• **Exercise details**
Give an exact copy of the lines of the records below, starting at the line containing "F inBuf status j t := by" and running to the end.

• **Input records**
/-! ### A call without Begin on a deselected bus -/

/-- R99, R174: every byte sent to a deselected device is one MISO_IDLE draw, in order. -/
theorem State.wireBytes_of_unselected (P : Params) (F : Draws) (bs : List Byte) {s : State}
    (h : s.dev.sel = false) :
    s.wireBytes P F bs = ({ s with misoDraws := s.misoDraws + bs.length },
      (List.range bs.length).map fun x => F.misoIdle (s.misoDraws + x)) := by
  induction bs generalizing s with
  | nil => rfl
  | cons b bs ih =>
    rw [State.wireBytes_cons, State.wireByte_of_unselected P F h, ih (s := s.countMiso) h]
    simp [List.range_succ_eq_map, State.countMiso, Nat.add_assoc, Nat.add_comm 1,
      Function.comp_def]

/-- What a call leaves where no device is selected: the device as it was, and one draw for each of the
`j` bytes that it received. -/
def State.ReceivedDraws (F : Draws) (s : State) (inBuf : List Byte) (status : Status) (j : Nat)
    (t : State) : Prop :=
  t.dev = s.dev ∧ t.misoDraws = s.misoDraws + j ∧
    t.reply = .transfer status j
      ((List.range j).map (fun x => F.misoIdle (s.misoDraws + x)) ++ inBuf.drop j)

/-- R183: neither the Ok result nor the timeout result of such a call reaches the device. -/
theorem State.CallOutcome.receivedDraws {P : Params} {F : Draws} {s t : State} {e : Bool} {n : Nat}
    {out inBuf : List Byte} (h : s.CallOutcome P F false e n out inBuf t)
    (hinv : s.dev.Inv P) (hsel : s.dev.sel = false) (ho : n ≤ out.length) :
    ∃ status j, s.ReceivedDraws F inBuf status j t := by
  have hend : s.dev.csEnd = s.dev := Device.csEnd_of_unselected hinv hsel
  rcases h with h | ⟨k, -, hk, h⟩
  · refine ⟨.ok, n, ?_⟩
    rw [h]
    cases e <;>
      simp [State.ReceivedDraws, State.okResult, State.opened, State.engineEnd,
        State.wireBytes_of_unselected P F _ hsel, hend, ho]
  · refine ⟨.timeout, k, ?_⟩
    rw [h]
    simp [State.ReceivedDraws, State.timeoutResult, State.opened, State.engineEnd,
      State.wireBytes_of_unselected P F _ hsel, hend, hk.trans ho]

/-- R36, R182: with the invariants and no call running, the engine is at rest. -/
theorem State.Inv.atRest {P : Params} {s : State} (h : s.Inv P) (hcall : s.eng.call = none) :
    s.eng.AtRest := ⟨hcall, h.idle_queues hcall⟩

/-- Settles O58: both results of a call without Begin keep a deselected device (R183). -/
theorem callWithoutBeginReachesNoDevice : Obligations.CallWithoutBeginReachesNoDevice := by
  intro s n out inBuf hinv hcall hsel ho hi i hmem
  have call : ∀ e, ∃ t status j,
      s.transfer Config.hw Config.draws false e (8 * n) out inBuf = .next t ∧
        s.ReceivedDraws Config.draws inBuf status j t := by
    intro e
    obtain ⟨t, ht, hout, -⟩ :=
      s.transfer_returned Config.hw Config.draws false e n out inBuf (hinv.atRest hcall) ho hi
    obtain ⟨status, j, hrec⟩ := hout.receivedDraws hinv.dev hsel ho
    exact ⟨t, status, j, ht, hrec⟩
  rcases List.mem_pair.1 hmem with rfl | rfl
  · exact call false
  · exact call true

• **Response**
    ∃ status j, s.ReceivedDraws F inBuf status j t := by
  have hend : s.dev.csEnd = s.dev := Device.csEnd_of_unselected hinv hsel
  rcases h with h | ⟨k, -, hk, h⟩
  · refine ⟨.ok, n, ?_⟩
    rw [h]
    cases e <;>
      simp [State.ReceivedDraws, State.okResult, State.opened, State.engineEnd,
        State.wireBytes_of_unselected P F _ hsel, hend, ho]
  · refine ⟨.timeout, k, ?_⟩
    rw [h]
    simp [State.ReceivedDraws, State.timeoutResult, State.opened, State.engineEnd,
      State.wireBytes_of_unselected P F _ hsel, hend, hk.trans ho]

/-- R36, R182: with the invariants and no call running, the engine is at rest. -/
theorem State.Inv.atRest {P : Params} {s : State} (h : s.Inv P) (hcall : s.eng.call = none) :
    s.eng.AtRest := ⟨hcall, h.idle_queues hcall⟩

/-- Settles O58: both results of a call without Begin keep a deselected device (R183). -/
theorem callWithoutBeginReachesNoDevice : Obligations.CallWithoutBeginReachesNoDevice := by
  intro s n out inBuf hinv hcall hsel ho hi i hmem
  have call : ∀ e, ∃ t status j,
      s.transfer Config.hw Config.draws false e (8 * n) out inBuf = .next t ∧
        s.ReceivedDraws Config.draws inBuf status j t := by
    intro e
    obtain ⟨t, ht, hout, -⟩ :=
      s.transfer_returned Config.hw Config.draws false e n out inBuf (hinv.atRest hcall) ho hi
    obtain ⟨status, j, hrec⟩ := hout.receivedDraws hinv.dev hsel ho
    exact ⟨t, status, j, ht, hrec⟩
  rcases List.mem_pair.1 hmem with rfl | rfl
  · exact call false
  · exact call true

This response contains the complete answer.